Chez les hommes qui s’estiment sages, qu’ils aient embrassé les hérésies des barbares ou la philosophie des Grecs, la science enfle, selon l’apôtre. Elle est fidèle au contraire la connaissance qui aura été une démonstration scientifique des traditions selon la vraie philosophie ; la véritable raison, ce sera pour nous celle qui, des points convenus, fait jaillir la foi sur les points controversés. Or, la foi étant double, l’une appuyée sur la science, l’autre sur l’opinion, rien n’empêche que l’on n’appelle double aussi la démonstration, l’une appuyée sur la science, l’autre sur l’opinion, puisque la connaissance et la prescience sont également appelées doubles ; l’une parfaite de sa nature, l’autre imparfaite. La démonstration que possède le chrétien ne sera-t-elle pas la seule véritable, puisqu’elle est fournie par les saintes Écritures qui sont les lettres sacrées, et par la sagesse que nous avons apprise de Dieu, selon l’expression de l’apôtre ? Dès lors la discipline est d’obéir aux préceptes ; obéir, c’est croire à Dieu ; la foi est la force de Dieu, puisqu’elle est la force de la vérité. Aussi le Seigneur a-t-il dit :

« Si vous aviez la foi dans la mesure d’un grain de sénevé, vous transporteriez des montagnes. »

Et de rechef :

« qu’il vous soit fait selon votre foi ; »

l’un est guéri pour avoir cru, l’autre est ressuscité grâce à la foi de celui qui avait cru à sa résurrection.

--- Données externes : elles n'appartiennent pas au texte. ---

/-- 1/√2 is the root of 0.5, which `fsqrt` rounds correctly. -/
theorem nearestEven_inv_sqrt_two : nearestEven (1 / √2) 0x3FE6A09E667F3BCD#64 := by
  have hfin : finite 0x3FE0000000000000#64 := by rw [finite_iff]; decide
  have hroot : fsqrt 0 0x3FE0000000000000#64 = 0x3FE6A09E667F3BCD#64 := by decide +kernel
  have hx : √((valueOf 0x3FE0000000000000#64 : ℚ) : ℝ) = 1 / √2 := by
    rw [valueOf_half, Rat.cast_div, Rat.cast_one, Rat.cast_ofNat, Real.sqrt_div zero_le_one, Real.sqrt_one]
  have h := (fsqrt_roundsTo 0 hfin (by decide)).1
  rw [hx, hroot] at h
  refine h ?_
  have hsqrt : (1 : ℝ) ≤ √2 := Real.one_le_sqrt.2 one_le_two
  rw [abs_of_nonneg (by positivity)]
  exact ((div_le_one (by positivity)).2 hsqrt).trans_lt one_lt_overflow_bound

/-- Settles O56. -/
theorem normalisationConstant : Obligations.NormalisationConstant :=
  ⟨fun d e => by rw [fsqrt_two, kn_eq_fdiv], rfl, nearestEven_inv_sqrt_two⟩

end Sys2Proof.Rounding
end

section
/-! PROOFS. sigma is correctly rounded (R18). The comparison `roundsAbove` of whole numbers is the comparison of 10^(a/20000) with a midpoint, raised
to the power 20000; `bisect` finds the one pattern that passes exactly the midpoints below it; the outer arms are three comparisons of
powers of 2 and 10. -/
namespace Sys2Proof.Rounding
open Sys2Proof Sys2Proof.Machine Sys2Proof.Claims

/-! The exact value. -/

/-- The exact 10^(a/20000) that sigma(-a) rounds. -/
noncomputable def tenPow (a : ℤ) : ℝ := 10 ^ ((a : ℝ) / sigmaRoot)

theorem tenPow_neg_toInt (snr : Snr) : (10 : ℝ) ^ (-(snr.toInt : ℝ) / 20000) = tenPow (-snr.toInt) := by
  rw [tenPow, sigmaRoot, Int.cast_neg, Nat.cast_ofNat]

theorem tenPow_pos (a : ℤ) : 0 < tenPow a := Real.rpow_pos_of_pos (by norm_num) _

theorem sigmaRoot_ne_zero : sigmaRoot ≠ 0 := by decide

theorem tenPow_pow (a : ℤ) : tenPow a ^ sigmaRoot = 10 ^ a := by
  rw [tenPow, ← Real.rpow_natCast, ← Real.rpow_mul (by norm_num),
    div_mul_cancel₀ _ (Nat.cast_ne_zero.2 sigmaRoot_ne_zero), Real.rpow_intCast]

theorem tenPow_natCast_pow (n : ℕ) : tenPow n ^ sigmaRoot = (10 ^ n : ℕ) := by
  rw [tenPow_pow, zpow_natCast, Nat.cast_pow, Nat.cast_ofNat]

theorem tenPow_zero : tenPow 0 = 1 := by
  rw [tenPow, Int.cast_zero, zero_div, Real.rpow_zero]

theorem tenPow_neg (a : ℤ) : tenPow (-a) = (tenPow a)⁻¹ := by
  rw [tenPow, Int.cast_neg, neg_div, Real.rpow_neg (by norm_num), tenPow]

theorem tenPow_mono {a b : ℤ} (h : a ≤ b) : tenPow a ≤ tenPow b := by
  have h' : (a : ℝ) ≤ b := by exact_mod_cast h
  exact Real.rpow_le_rpow_of_exponent_le (by norm_num) (div_le_div_of_nonneg_right h' (Nat.cast_nonneg _))

theorem tenPow_le_natCast {n m : ℕ} (h : 10 ^ n ≤ m ^ sigmaRoot) : tenPow n ≤ m := by
  rw [← pow_le_pow_iff_left₀ (tenPow_pos _).le (Nat.cast_nonneg _) sigmaRoot_ne_zero, tenPow_natCast_pow, ← Nat.cast_pow]
  exact Nat.cast_le.2 h

theorem natCast_le_tenPow {n m : ℕ} (h : m ^ sigmaRoot ≤ 10 ^ n) : (m : ℝ) ≤ tenPow n := by
  rw [← pow_le_pow_iff_left₀ (Nat.cast_nonneg _) (tenPow_pos _).le sigmaRoot_ne_zero, tenPow_natCast_pow, ← Nat.cast_pow]
  exact Nat.cast_le.2 h

/-! The comparison in whole numbers. -/

theorem tenPow_pow_mul (a : ℤ) : tenPow a ^ sigmaRoot * 10 ^ (-a).toNat = 10 ^ a.toNat := by
  rw [tenPow_pow, ← zpow_natCast, ← zpow_natCast, ← zpow_add₀ (by norm_num)]
  congr 1
  omega

theorem mul_pow_lt_iff {x y t : ℝ} {n : ℕ} (hx : 0 ≤ x) (hy : 0 ≤ y) (ht : 0 < t) (hn : n ≠ 0) :
    x ^ n * t < y ^ n * t ↔ x < y := by
  rw [mul_lt_mul_iff_left₀ ht, pow_lt_pow_iff_left₀ hx hy hn]

theorem mul_pow_inj {x y t : ℝ} {n : ℕ} (hx : 0 ≤ x) (hy : 0 ≤ y) (ht : 0 < t) (hn : n ≠ 0) :
    x ^ n * t = y ^ n * t ↔ x = y := by
  rw [mul_left_inj' ht.ne', pow_left_inj₀ hx hy hn]

/-- The power of 2 that `roundsAbove` takes out of a midpoint and the value, so that both are whole but for the root. -/
noncomputable def scale (c : ℕ) : ℝ := 2 ^ (1075 - ulpExp c) / 2 ^ 1074

theorem scale_pos (c : ℕ) : 0 < scale c := div_pos (pow_pos two_pos _) (pow_pos two_pos _)

theorem mul_scale (x : ℝ) (c : ℕ) : x * 2 ^ 1074 * scale c = x * 2 ^ (1075 - ulpExp c) := by
  rw [scale, mul_assoc, mul_div_cancel₀ _ (pow_ne_zero _ two_ne_zero)]

theorem mid_mul_scale (c : ℕ) : mid c * scale c = (2 * signif c + 1) * 2 ^ (ulpExp c - 1075) := by
  have hk : (2 : ℝ) ^ ulpExp c * 2 ^ (1075 - ulpExp c) = 2 ^ (ulpExp c - 1075) * 2 * 2 ^ 1074 := by
    rw [← pow_succ, ← pow_add, ← pow_add]
    congr 1
    omega
  rw [mid_eq, scale, div_mul_div_comm, mul_assoc _ (2 ^ ulpExp c : ℝ), hk, ← mul_assoc, ← mul_assoc,
    mul_div_mul_right _ _ (pow_ne_zero _ two_ne_zero), mul_div_cancel_right₀ _ two_ne_zero]

theorem roundsAbove_iff (a : ℤ) (c : ℕ) : roundsAbove a c = true ↔ passes (tenPow a * 2 ^ 1074) c := by
  have hS := (tenPow_pos a).le
  have hT : (0 : ℝ) < 10 ^ (-a).toNat := by positivity
  have hm : (0 : ℝ) ≤ (2 * signif c + 1) * 2 ^ (ulpExp c - 1075) := by positivity
  have hv : 0 ≤ tenPow a * 2 ^ (1075 - ulpExp c) := by positivity
  have hM : (((2 * signif c + 1) ^ sigmaRoot * (2 ^ (ulpExp c - 1075)) ^ sigmaRoot * 10 ^ (-a).toNat : ℕ) : ℝ) =
      ((2 * signif c + 1) * 2 ^ (ulpExp c - 1075)) ^ sigmaRoot * 10 ^ (-a).toNat := by
    push_cast
    rw [mul_pow]
  have hP : ((10 ^ a.toNat * (2 ^ (1075 - ulpExp c)) ^ sigmaRoot : ℕ) : ℝ) =
      (tenPow a * 2 ^ (1075 - ulpExp c)) ^ sigmaRoot * 10 ^ (-a).toNat := by
    push_cast
    rw [← tenPow_pow_mul, mul_pow]
    ring
  rw [passes, ← mul_lt_mul_iff_left₀ (scale_pos c), ← mul_left_inj' (scale_pos c).ne', mid_mul_scale, mul_scale,
    ← mul_pow_lt_iff hm hv hT sigmaRoot_ne_zero, ← mul_pow_inj hm hv hT sigmaRoot_ne_zero, ← hM, ← hP, Nat.cast_lt, Nat.cast_inj]
  have hdef : roundsAbove a c =
      if (2 * signif c + 1) ^ sigmaRoot * (2 ^ (ulpExp c - 1075)) ^ sigmaRoot * 10 ^ (-a).toNat <
          10 ^ a.toNat * (2 ^ (1075 - ulpExp c)) ^ sigmaRoot then true
      else decide ((2 * signif c + 1) ^ sigmaRoot * (2 ^ (ulpExp c - 1075)) ^ sigmaRoot * 10 ^ (-a).toNat =
          10 ^ a.toNat * (2 ^ (1075 - ulpExp c)) ^ sigmaRoot) && decide (c % 2 = 1) := rfl
  rw [hdef]
  split_ifs with h
  · simp [h]
  · simp [h]

/-! The search. -/

theorem bisect_eq {above : ℕ → Bool} {p : ℕ} (hp : p ≤ infPattern) (h : ∀ c < infPattern, (above c = true ↔ c < p))
    (fuel lo : ℕ) (hlo : lo ≤ p) (hhi : p < lo + 2 ^ fuel) : bisect above fuel lo = p := by
  induction fuel generalizing lo with
  | zero => rw [bisect]; omega
  | succ fuel ih =>
    have hpos := Nat.two_pow_pos fuel
    have hcond : (decide (lo + 2 ^ fuel ≤ infPattern) && above (lo + 2 ^ fuel - 1)) = true ↔ lo + 2 ^ fuel ≤ p := by
      rw [Bool.and_eq_true, decide_eq_true_iff]
      constructor
      · rintro ⟨hle, ha⟩
        have := (h _ (by omega)).1 ha
        omega
      · intro hle
        exact ⟨hle.trans hp, (h _ (by omega)).2 (by omega)⟩
    rw [pow_succ] at hhi
    rw [bisect]
    simp only [hcond]
    split_ifs with ht
    · exact ih _ ht (by omega)
    · exact ih _ hlo (by omega)

/-! The outer arms: powers of 2 against powers of 10. -/

theorem two_pow_1075_le : (2 ^ 1075) ^ sigmaRoot ≤ 10 ^ 6472145 := by decide +kernel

La démonstration qui s’appuie sur l’opinion est humaine et nait des arguments oratoires, ou des raisonnements de la dialectique. Mais la démonstration suprême qui repose sur la science, comme il a été prouvé, inculque la foi dans l’âme de ceux qui veulent apprendre, en leur présentant et en leur ouvrant les Écritures. Cette démonstration est la connaissance. Car, si les traditions auxquelles on a recours pour atteindre à la vérité, ont été reçues comme véritables, en tant que divines et prophétiques, il est évident que les conséquences qu’on en déduira seront véritables, et que la connaissance sera pour nous une démonstration. Aussi, lorsque Moïse reçut l’ordre de consacrer, dans un vase d’or, un témoignage commémoratif de la divine et céleste nourriture,

« le Gomor, nous dit-il, est la dixième partie des trois mesures. »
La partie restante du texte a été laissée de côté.